_Data supplied_

━━━━━━━━━━━━━━━━

/-! ### Bytes outside a change -/

/-- A byte outside a cleared range stays. -/
theorem memGet_memClear_out {m : List Host.Cell} {a n j : Nat} (hm : memWf m = true) (hj : j < a ∨ a + n ≤ j) : memGet (memClear m a n) j = memGet m j := by
  obtain ⟨hp, -⟩ := (memWf_iff m).1 hm
  clear hm
  induction m with
  | nil => rfl
  | cons x r ih =>
    obtain ⟨a', b⟩ := x
    obtain ⟨hx, hr⟩ := List.pairwise_cons.1 hp
    by_cases hkeep : a' < a ∨ a + n ≤ a'
    · have hclear : memClear ((a', b) :: r) a n = (a', b) :: memClear r a n := List.filter_cons_of_pos (by simpa using hkeep)
      rw [hclear, memGet, memGet, ih hr]
    · have hclear : memClear ((a', b) :: r) a n = memClear r a n := List.filter_cons_of_neg (by simpa using hkeep)
      have hne : a' ≠ j := by omega
      rw [hclear, memGet, if_neg hne]
      by_cases hlt : j < a'
      · rw [if_pos hlt]
        exact memGet_of_lt fun c hc => Nat.lt_trans hlt (hx c (List.mem_filter.1 hc).1)
      · rw [if_neg hlt, ih hr]

/-- A byte outside a range that becomes unspecified stays. -/
theorem State.memGet_scramble_out {s : State} {a n j : Nat} (hs : s.MemCanon) (hj : j < a ∨ a + n ≤ j) : memGet (s.scramble a n).mem j = memGet s.mem j :=
  State.memGet_store_out a j _ hs (by rwa [freeBytes_length])

/-! ### The bound pools -/

/-- The pools and the domains. -/
def State.poolView (s : State) : NMap KvPool × Domains := (s.kv, s.dom)

theorem State.store_poolView (s : State) (a : Addr) (bs : List Byte) : (s.store a bs).poolView = s.poolView := rfl

theorem State.scramble_poolView (s : State) (a n : Nat) : (s.scramble a n).poolView = s.poolView := rfl

theorem State.pool?_of_poolView {s t : State} {key : Nat} {k : KvPool} (h : t.poolView = s.poolView) (hk : s.pool? key = some k) : t.pool? key = some k := by
  have hkv : t.kv = s.kv := congrArg Prod.fst h
  rw [State.pool?, hkv]
  exact hk

/-- Changing the directory's bytes changes bytes only (Tables 8.2, 8.3). -/
theorem State.syncPool_poolView (s : State) (old new : KvPool) : (s.syncPool old new).poolView = s.poolView := by
  unfold State.syncPool
  extract_lets seqIds s1 frames s2 s3
  have h1 : s1.poolView = s.poolView := by
    refine foldl_keeps State.poolView (fun x i => ?_) _ s
    extract_lets a b keys x1
    have hx : x1.poolView = x.poolView := by
      refine foldl_keeps State.poolView (fun y key => ?_) _ x
      dsimp only
      split
      · rfl
      · exact foldl_keeps State.poolView (fun z c => z.store_poolView _ _) _ y
    split
    · exact hx
    · exact (x1.scramble_poolView _ _).trans hx
  have h2 : s2.poolView = s1.poolView := by
    refine foldl_keeps State.poolView (fun x f => ?_) _ s1
    dsimp only
    split
    · rfl
    · exact x.store_poolView _ _
  have h3 : s3.poolView = s2.poolView := by
    unfold s3
    split
    · rfl
    · exact s2.store_poolView _ _
  split
  · exact h3.trans (h2.trans h1)
  · exact (s3.store_poolView _ _).trans (h3.trans (h2.trans h1))

/-- A bound pool is replaced, with its active copy chosen anew (R216). -/
theorem State.setPool_poolView {s : State} {key : Nat} {old : KvPool} (new : KvPool) (h : s.pool? key = some old) :
    ∃ a, (s.setPool key new).poolView = (NMap.put s.kv key { new with active := a }, s.dom) := by
  simp only [State.setPool, h]
  exact ⟨_, State.syncPool_poolView _ _ _⟩

/-- Replacing a pool changes no domain. -/
theorem State.setPool_dom (s : State) (key : Nat) (new : KvPool) : (s.setPool key new).dom = s.dom := by
  cases h : s.pool? key with
  | none => simp [State.setPool, h]
  | some old =>
    obtain ⟨a, hview⟩ := State.setPool_poolView new h
    exact congrArg Prod.snd hview

/-- A bound pool that is replaced holds the sequences and the frames of the new one. -/
theorem State.pool?_setPool {s : State} {key : Nat} {old : KvPool} (new : KvPool) (h : s.pool? key = some old) :
    ∃ k', (s.setPool key new).pool? key = some k' ∧ k'.seqs = new.seqs ∧ k'.frames = new.frames := by
  obtain ⟨a, hview⟩ := State.setPool_poolView new h
  have hkv : (s.setPool key new).kv = NMap.put s.kv key { new with active := a } := congrArg Prod.fst hview
  exact ⟨{ new with active := a }, by rw [State.pool?, hkv, NMap.get?_put_same], rfl, rfl⟩

/-! ### Taking a packet in -/

@[simp] theorem OpSpec.taken_dr (sp : OpSpec) (src : Src) (p : Packet) (s : State) : (sp.taken src p s).dr = s.dr := by cases src <;> rfl

@[simp] theorem OpSpec.poolKey_taken (sp : OpSpec) (src : Src) (p : Packet) (s : State) (c n : Nat) : poolKey (sp.taken src p s) c n = poolKey s c n := by
  simp [poolKey, State.ctxTenant]

@[simp] theorem OpSpec.pool?_taken (sp : OpSpec) (src : Src) (p : Packet) (s : State) (key : Nat) : (sp.taken src p s).pool? key = NMap.get? s.kv key := by
  rw [State.pool?, OpSpec.taken_kv]

@[simp] theorem OpSpec.seqFrozen_taken (sp : OpSpec) (src : Src) (p : Packet) (s : State) (key i : Nat) : (sp.taken src p s).seqFrozen key i = s.seqFrozen key i := by
  cases src <;> rfl

end Sys2Proof.Machine
end

section
/-! PROOFS of KvCommands (O23): the four actions of KV_SCATTER (R213, R217 to R219, R221) and PAGE_PIN (R227). -/

namespace Sys2Proof.Machine

/-! ### BIND -/

/-- The state with `n` directory bytes at `base` read as 0, but for those of the first page that are unspecified (R213, R214). -/
def State.clearDirectory (s : State) (base n : Nat) : State :=
  let s1 := (s.clear base n).scramble base 64
  (s1.scramble (base + 0x41) 7).scramble (base + 0x50) (4096 - 0x50)

theorem State.clearDirectory_poolView (s : State) (base n : Nat) : (s.clearDirectory base n).poolView = s.poolView :=
  (State.scramble_poolView ..).trans ((State.scramble_poolView ..).trans (State.scramble_poolView ..))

━━━━━━━━━━━━━━━━

_Assignment_
All lines that contain the word "only" should be copied from the listing.

_Answer to this problem_
/-- Changing the directory's bytes changes bytes only (Tables 8.2, 8.3). -/
      dsimp only
    dsimp only
  simp only [State.setPool, h]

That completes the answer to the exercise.